WXPR
- Rhinelander, Wisconsin; United States;
- Frequency: 91.7 MHz(HD Radio)

Programming
- Format: Public radio
- Affiliations: NPR; PRX; APM; NV1;

Ownership
- Owner: White Pine Community Broadcasting, Inc.

History
- First air date: April 24, 1983
- Call sign meaning: EXcellence in Public Radio

Technical information
- Licensing authority: FCC
- Facility ID: 72220
- Class: C1
- ERP: 100,000 watts
- HAAT: 128 meters
- Transmitter coordinates: 45°46′28″N 89°14′54″W﻿ / ﻿45.774444°N 89.248333°W

Links
- Public license information: Public file; LMS;
- Webcast: Listen live
- Website: www.wxpr.org

= WXPR =

Public radio station in Rhinelander, Wisconsin

WXPR (91.7 FM) is a community-licensed public radio station serving north central Wisconsin and adjacent areas of Michigan's Upper Peninsula.

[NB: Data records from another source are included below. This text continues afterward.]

-- ==== Sys2Proof/Laws/State.lean ====
section
/-! SUPPORT. One lemma per field per update of the state, and what the port operations leave in each field. -/

namespace Sys2Proof.Machine

@[simp] theorem State.setWorking_r1 (s : State) (w : Working) : (s.setWorking w).r1 = w.r1 := rfl
@[simp] theorem State.setWorking_r2 (s : State) (w : Working) : (s.setWorking w).r2 = w.r2 := rfl
@[simp] theorem State.setWorking_r3 (s : State) (w : Working) : (s.setWorking w).r3 = w.r3 := rfl
@[simp] theorem State.setWorking_i1 (s : State) (w : Working) : (s.setWorking w).i1 = s.i1 := rfl
@[simp] theorem State.setWorking_i2 (s : State) (w : Working) : (s.setWorking w).i2 = s.i2 := rfl
@[simp] theorem State.setWorking_i3 (s : State) (w : Working) : (s.setWorking w).i3 = s.i3 := rfl
@[simp] theorem State.setWorking_kv (s : State) (w : Working) : (s.setWorking w).kv = s.kv := rfl
@[simp] theorem State.setWorking_wv (s : State) (w : Working) : (s.setWorking w).wv = s.wv := rfl
@[simp] theorem State.setWorking_kb (s : State) (w : Working) : (s.setWorking w).kb = s.kb := rfl
@[simp] theorem State.setWorking_kc (s : State) (w : Working) : (s.setWorking w).kc = s.kc := rfl
@[simp] theorem State.setWorking_rsp (s : State) (w : Working) : (s.setWorking w).rsp = s.rsp := rfl
@[simp] theorem State.setWorking_inputs (s : State) (w : Working) : (s.setWorking w).inputs = s.inputs := rfl
@[simp] theorem State.setWorking_draws (s : State) (w : Working) : (s.setWorking w).draws = s.draws := rfl

@[simp] theorem State.setInitial_r1 (s : State) (w : Working) : (s.setInitial w).r1 = s.r1 := rfl
@[simp] theorem State.setInitial_r2 (s : State) (w : Working) : (s.setInitial w).r2 = s.r2 := rfl
@[simp] theorem State.setInitial_r3 (s : State) (w : Working) : (s.setInitial w).r3 = s.r3 := rfl
@[simp] theorem State.setInitial_i1 (s : State) (w : Working) : (s.setInitial w).i1 = w.r1 := rfl
@[simp] theorem State.setInitial_i2 (s : State) (w : Working) : (s.setInitial w).i2 = w.r2 := rfl
@[simp] theorem State.setInitial_i3 (s : State) (w : Working) : (s.setInitial w).i3 = w.r3 := rfl
@[simp] theorem State.setInitial_kv (s : State) (w : Working) : (s.setInitial w).kv = s.kv := rfl
@[simp] theorem State.setInitial_wv (s : State) (w : Working) : (s.setInitial w).wv = s.wv := rfl
@[simp] theorem State.setInitial_kb (s : State) (w : Working) : (s.setInitial w).kb = s.kb := rfl
@[simp] theorem State.setInitial_kc (s : State) (w : Working) : (s.setInitial w).kc = s.kc := rfl
@[simp] theorem State.setInitial_rsp (s : State) (w : Working) : (s.setInitial w).rsp = s.rsp := rfl
@[simp] theorem State.setInitial_inputs (s : State) (w : Working) : (s.setInitial w).inputs = s.inputs := rfl
@[simp] theorem State.setInitial_draws (s : State) (w : Working) : (s.setInitial w).draws = s.draws := rfl

@[simp] theorem State.setFlags_r1 (s : State) (a b : Bit) : (s.setFlags a b).r1 = s.r1 := rfl
@[simp] theorem State.setFlags_r2 (s : State) (a b : Bit) : (s.setFlags a b).r2 = s.r2 := rfl
@[simp] theorem State.setFlags_r3 (s : State) (a b : Bit) : (s.setFlags a b).r3 = s.r3 := rfl
@[simp] theorem State.setFlags_i1 (s : State) (a b : Bit) : (s.setFlags a b).i1 = s.i1 := rfl
@[simp] theorem State.setFlags_i2 (s : State) (a b : Bit) : (s.setFlags a b).i2 = s.i2 := rfl
@[simp] theorem State.setFlags_i3 (s : State) (a b : Bit) : (s.setFlags a b).i3 = s.i3 := rfl
@[simp] theorem State.setFlags_kv (s : State) (a b : Bit) : (s.setFlags a b).kv = a := rfl
@[simp] theorem State.setFlags_wv (s : State) (a b : Bit) : (s.setFlags a b).wv = b := rfl
@[simp] theorem State.setFlags_kb (s : State) (a b : Bit) : (s.setFlags a b).kb = s.kb := rfl
@[simp] theorem State.setFlags_kc (s : State) (a b : Bit) : (s.setFlags a b).kc = s.kc := rfl
@[simp] theorem State.setFlags_rsp (s : State) (a b : Bit) : (s.setFlags a b).rsp = s.rsp := rfl
@[simp] theorem State.setFlags_inputs (s : State) (a b : Bit) : (s.setFlags a b).inputs = s.inputs := rfl
@[simp] theorem State.setFlags_draws (s : State) (a b : Bit) : (s.setFlags a b).draws = s.draws := rfl

@[simp] theorem State.setBuffer_r1 (s : State) (k : KeyBits) : (s.setBuffer k).r1 = s.r1 := rfl
@[simp] theorem State.setBuffer_r2 (s : State) (k : KeyBits) : (s.setBuffer k).r2 = s.r2 := rfl
@[simp] theorem State.setBuffer_r3 (s : State) (k : KeyBits) : (s.setBuffer k).r3 = s.r3 := rfl
@[simp] theorem State.setBuffer_i1 (s : State) (k : KeyBits) : (s.setBuffer k).i1 = s.i1 := rfl
@[simp] theorem State.setBuffer_i2 (s : State) (k : KeyBits) : (s.setBuffer k).i2 = s.i2 := rfl
@[simp] theorem State.setBuffer_i3 (s : State) (k : KeyBits) : (s.setBuffer k).i3 = s.i3 := rfl
@[simp] theorem State.setBuffer_kv (s : State) (k : KeyBits) : (s.setBuffer k).kv = s.kv := rfl
@[simp] theorem State.setBuffer_wv (s : State) (k : KeyBits) : (s.setBuffer k).wv = s.wv := rfl
@[simp] theorem State.setBuffer_kb (s : State) (k : KeyBits) : (s.setBuffer k).kb = k := rfl
@[simp] theorem State.setBuffer_kc (s : State) (k : KeyBits) : (s.setBuffer k).kc = s.kc := rfl
@[simp] theorem State.setBuffer_rsp (s : State) (k : KeyBits) : (s.setBuffer k).rsp = s.rsp := rfl
@[simp] theorem State.setBuffer_inputs (s : State) (k : KeyBits) : (s.setBuffer k).inputs = s.inputs := rfl
@[simp] theorem State.setBuffer_draws (s : State) (k : KeyBits) : (s.setBuffer k).draws = s.draws := rfl

@[simp] theorem State.setCount_r1 (s : State) (n : Counter) : (s.setCount n).r1 = s.r1 := rfl
@[simp] theorem State.setCount_r2 (s : State) (n : Counter) : (s.setCount n).r2 = s.r2 := rfl
@[simp] theorem State.setCount_r3 (s : State) (n : Counter) : (s.setCount n).r3 = s.r3 := rfl
@[simp] theorem State.setCount_i1 (s : State) (n : Counter) : (s.setCount n).i1 = s.i1 := rfl
@[simp] theorem State.setCount_i2 (s : State) (n : Counter) : (s.setCount n).i2 = s.i2 := rfl
@[simp] theorem State.setCount_i3 (s : State) (n : Counter) : (s.setCount n).i3 = s.i3 := rfl
@[simp] theorem State.setCount_kv (s : State) (n : Counter) : (s.setCount n).kv = s.kv := rfl
@[simp] theorem State.setCount_wv (s : State) (n : Counter) : (s.setCount n).wv = s.wv := rfl
@[simp] theorem State.setCount_kb (s : State) (n : Counter) : (s.setCount n).kb = s.kb := rfl
@[simp] theorem State.setCount_kc (s : State) (n : Counter) : (s.setCount n).kc = n := rfl
@[simp] theorem State.setCount_rsp (s : State) (n : Counter) : (s.setCount n).rsp = s.rsp := rfl
@[simp] theorem State.setCount_inputs (s : State) (n : Counter) : (s.setCount n).inputs = s.inputs := rfl
@[simp] theorem State.setCount_draws (s : State) (n : Counter) : (s.setCount n).draws = s.draws := rfl

@[simp] theorem State.setRsp_r1 (s : State) (r : Option Response) : (s.setRsp r).r1 = s.r1 := rfl
@[simp] theorem State.setRsp_r2 (s : State) (r : Option Response) : (s.setRsp r).r2 = s.r2 := rfl
@[simp] theorem State.setRsp_r3 (s : State) (r : Option Response) : (s.setRsp r).r3 = s.r3 := rfl
@[simp] theorem State.setRsp_i1 (s : State) (r : Option Response) : (s.setRsp r).i1 = s.i1 := rfl
@[simp] theorem State.setRsp_i2 (s : State) (r : Option Response) : (s.setRsp r).i2 = s.i2 := rfl
@[simp] theorem State.setRsp_i3 (s : State) (r : Option Response) : (s.setRsp r).i3 = s.i3 := rfl
@[simp] theorem State.setRsp_kv (s : State) (r : Option Response) : (s.setRsp r).kv = s.kv := rfl
@[simp] theorem State.setRsp_wv (s : State) (r : Option Response) : (s.setRsp r).wv = s.wv := rfl
@[simp] theorem State.setRsp_kb (s : State) (r : Option Response) : (s.setRsp r).kb = s.kb := rfl
@[simp] theorem State.setRsp_kc (s : State) (r : Option Response) : (s.setRsp r).kc = s.kc := rfl
@[simp] theorem State.setRsp_rsp (s : State) (r : Option Response) : (s.setRsp r).rsp = r := rfl
@[simp] theorem State.setRsp_inputs (s : State) (r : Option Response) : (s.setRsp r).inputs = s.inputs := rfl
@[simp] theorem State.setRsp_draws (s : State) (r : Option Response) : (s.setRsp r).draws = s.draws := rfl

@[simp] theorem State.setInputs_r1 (s : State) (cs : List CycleIn) : (s.setInputs cs).r1 = s.r1 := rfl
@[simp] theorem State.setInputs_r2 (s : State) (cs : List CycleIn) : (s.setInputs cs).r2 = s.r2 := rfl
@[simp] theorem State.setInputs_r3 (s : State) (cs : List CycleIn) : (s.setInputs cs).r3 = s.r3 := rfl
@[simp] theorem State.setInputs_i1 (s : State) (cs : List CycleIn) : (s.setInputs cs).i1 = s.i1 := rfl
@[simp] theorem State.setInputs_i2 (s : State) (cs : List CycleIn) : (s.setInputs cs).i2 = s.i2 := rfl
@[simp] theorem State.setInputs_i3 (s : State) (cs : List CycleIn) : (s.setInputs cs).i3 = s.i3 := rfl
@[simp] theorem State.setInputs_kv (s : State) (cs : List CycleIn) : (s.setInputs cs).kv = s.kv := rfl
@[simp] theorem State.setInputs_wv (s : State) (cs : List CycleIn) : (s.setInputs cs).wv = s.wv := rfl
@[simp] theorem State.setInputs_kb (s : State) (cs : List CycleIn) : (s.setInputs cs).kb = s.kb := rfl
@[simp] theorem State.setInputs_kc (s : State) (cs : List CycleIn) : (s.setInputs cs).kc = s.kc := rfl
@[simp] theorem State.setInputs_rsp (s : State) (cs : List CycleIn) : (s.setInputs cs).rsp = s.rsp := rfl
@[simp] theorem State.setInputs_inputs (s : State) (cs : List CycleIn) : (s.setInputs cs).inputs = cs := rfl
@[simp] theorem State.setInputs_draws (s : State) (cs : List CycleIn) : (s.setInputs cs).draws = s.draws := rfl

@[simp] theorem respondOk_r1 (s : State) : (respondOk s).r1 = s.r1 := rfl
@[simp] theorem respondOk_r2 (s : State) : (respondOk s).r2 = s.r2 := rfl
@[simp] theorem respondOk_r3 (s : State) : (respondOk s).r3 = s.r3 := rfl
@[simp] theorem respondOk_i1 (s : State) : (respondOk s).i1 = s.i1 := rfl
@[simp] theorem respondOk_i2 (s : State) : (respondOk s).i2 = s.i2 := rfl
@[simp] theorem respondOk_i3 (s : State) : (respondOk s).i3 = s.i3 := rfl
@[simp] theorem respondOk_kv (s : State) : (respondOk s).kv = s.kv := rfl
@[simp] theorem respondOk_wv (s : State) : (respondOk s).wv = s.wv := rfl
@[simp] theorem respondOk_kb (s : State) : (respondOk s).kb = s.kb := rfl
@[simp] theorem respondOk_kc (s : State) : (respondOk s).kc = s.kc := rfl
@[simp] theorem respondOk_rsp (s : State) : (respondOk s).rsp = some ⟨none, false, false⟩ := rfl
@[simp] theorem respondOk_inputs (s : State) : (respondOk s).inputs = s.inputs := rfl
@[simp] theorem respondOk_draws (s : State) : (respondOk s).draws = s.draws := rfl

@[simp] theorem respondBit_r1 (b : Bit) (s : State) : (respondBit b s).r1 = s.r1 := rfl
@[simp] theorem respondBit_r2 (b : Bit) (s : State) : (respondBit b s).r2 = s.r2 := rfl
@[simp] theorem respondBit_r3 (b : Bit) (s : State) : (respondBit b s).r3 = s.r3 := rfl
@[simp] theorem respondBit_i1 (b : Bit) (s : State) : (respondBit b s).i1 = s.i1 := rfl
@[simp] theorem respondBit_i2 (b : Bit) (s : State) : (respondBit b s).i2 = s.i2 := rfl
@[simp] theorem respondBit_i3 (b : Bit) (s : State) : (respondBit b s).i3 = s.i3 := rfl
@[simp] theorem respondBit_kv (b : Bit) (s : State) : (respondBit b s).kv = s.kv := rfl
@[simp] theorem respondBit_wv (b : Bit) (s : State) : (respondBit b s).wv = s.wv := rfl
@[simp] theorem respondBit_kb (b : Bit) (s : State) : (respondBit b s).kb = s.kb := rfl
@[simp] theorem respondBit_kc (b : Bit) (s : State) : (respondBit b s).kc = s.kc := rfl
@[simp] theorem respondBit_rsp (b : Bit) (s : State) : (respondBit b s).rsp = some ⟨none, true, b⟩ := rfl
@[simp] theorem respondBit_inputs (b : Bit) (s : State) : (respondBit b s).inputs = s.inputs := rfl
@[simp] theorem respondBit_draws (b : Bit) (s : State) : (respondBit b s).draws = s.draws := rfl

@[simp] theorem raise_r1 (f : FaultCause) (s : State) : (raise f s).r1 = s.r1 := rfl
@[simp] theorem raise_r2 (f : FaultCause) (s : State) : (raise f s).r2 = s.r2 := rfl
@[simp] theorem raise_r3 (f : FaultCause) (s : State) : (raise f s).r3 = s.r3 := rfl
@[simp] theorem raise_i1 (f : FaultCause) (s : State) : (raise f s).i1 = s.i1 := rfl
@[simp] theorem raise_i2 (f : FaultCause) (s : State) : (raise f s).i2 = s.i2 := rfl
@[simp] theorem raise_i3 (f : FaultCause) (s : State) : (raise f s).i3 = s.i3 := rfl
@[simp] theorem raise_kv (f : FaultCause) (s : State) : (raise f s).kv = s.kv := rfl
@[simp] theorem raise_wv (f : FaultCause) (s : State) : (raise f s).wv = s.wv := rfl
@[simp] theorem raise_kb (f : FaultCause) (s : State) : (raise f s).kb = s.kb := rfl
@[simp] theorem raise_kc (f : FaultCause) (s : State) : (raise f s).kc = s.kc := rfl
@[simp] theorem raise_rsp (f : FaultCause) (s : State) : (raise f s).rsp = some ⟨some f, false, false⟩ := rfl
@[simp] theorem raise_inputs (f : FaultCause) (s : State) : (raise f s).inputs = s.inputs := rfl
@[simp] theorem raise_draws (f : FaultCause) (s : State) : (raise f s).draws = s.draws := rfl

@[simp] theorem idle_r1 (s : State) : (idle s).r1 = s.r1 := rfl
@[simp] theorem idle_r2 (s : State) : (idle s).r2 = s.r2 := rfl
@[simp] theorem idle_r3 (s : State) : (idle s).r3 = s.r3 := rfl
@[simp] theorem idle_i1 (s : State) : (idle s).i1 = s.i1 := rfl
@[simp] theorem idle_i2 (s : State) : (idle s).i2 = s.i2 := rfl
@[simp] theorem idle_i3 (s : State) : (idle s).i3 = s.i3 := rfl
@[simp] theorem idle_kv (s : State) : (idle s).kv = s.kv := rfl
@[simp] theorem idle_wv (s : State) : (idle s).wv = s.wv := rfl
@[simp] theorem idle_kb (s : State) : (idle s).kb = s.kb := rfl
@[simp] theorem idle_kc (s : State) : (idle s).kc = s.kc := rfl
@[simp] theorem idle_rsp (s : State) : (idle s).rsp = none := rfl
@[simp] theorem idle_inputs (s : State) : (idle s).inputs = s.inputs := rfl
@[simp] theorem idle_draws (s : State) : (idle s).draws = s.draws := rfl

@[simp] theorem State.setWorking_working (s : State) (w : Working) : (s.setWorking w).working = w := rfl
@[simp] theorem State.setInitial_initial (s : State) (w : Working) : (s.setInitial w).initial = w := rfl
@[simp] theorem hardwareReset_kv (s : State) : (hardwareReset s).kv = false := rfl
@[simp] theorem hardwareReset_wv (s : State) : (hardwareReset s).wv = false := rfl
@[simp] theorem hardwareReset_kc (s : State) : (hardwareReset s).kc = 0 := rfl
@[simp] theorem hardwareReset_rsp (s : State) : (hardwareReset s).rsp = none := rfl
@[simp] theorem hardwareReset_inputs (s : State) : (hardwareReset s).inputs = s.inputs := rfl
@[simp] theorem hardwareReset_draws (s : State) : (hardwareReset s).draws = s.draws + 1 := rfl

end Sys2Proof.Machine
end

Licensed to Rhinelander, Wisconsin, United States, the station is owned by White Pine Community Broadcasting, a nonprofit educational corporation. WXPR is a National Public Radio member station as well as an affiliate of Native Voice One. The studios are at 28 North Stevens Street in downtown Rhinelander, in a historic building previously occupied by the local newspaper. The transmitter is off Oneida County Highway A between Sugar Camp and Three Lakes, Wisconsin, southwest of Thunder Lake.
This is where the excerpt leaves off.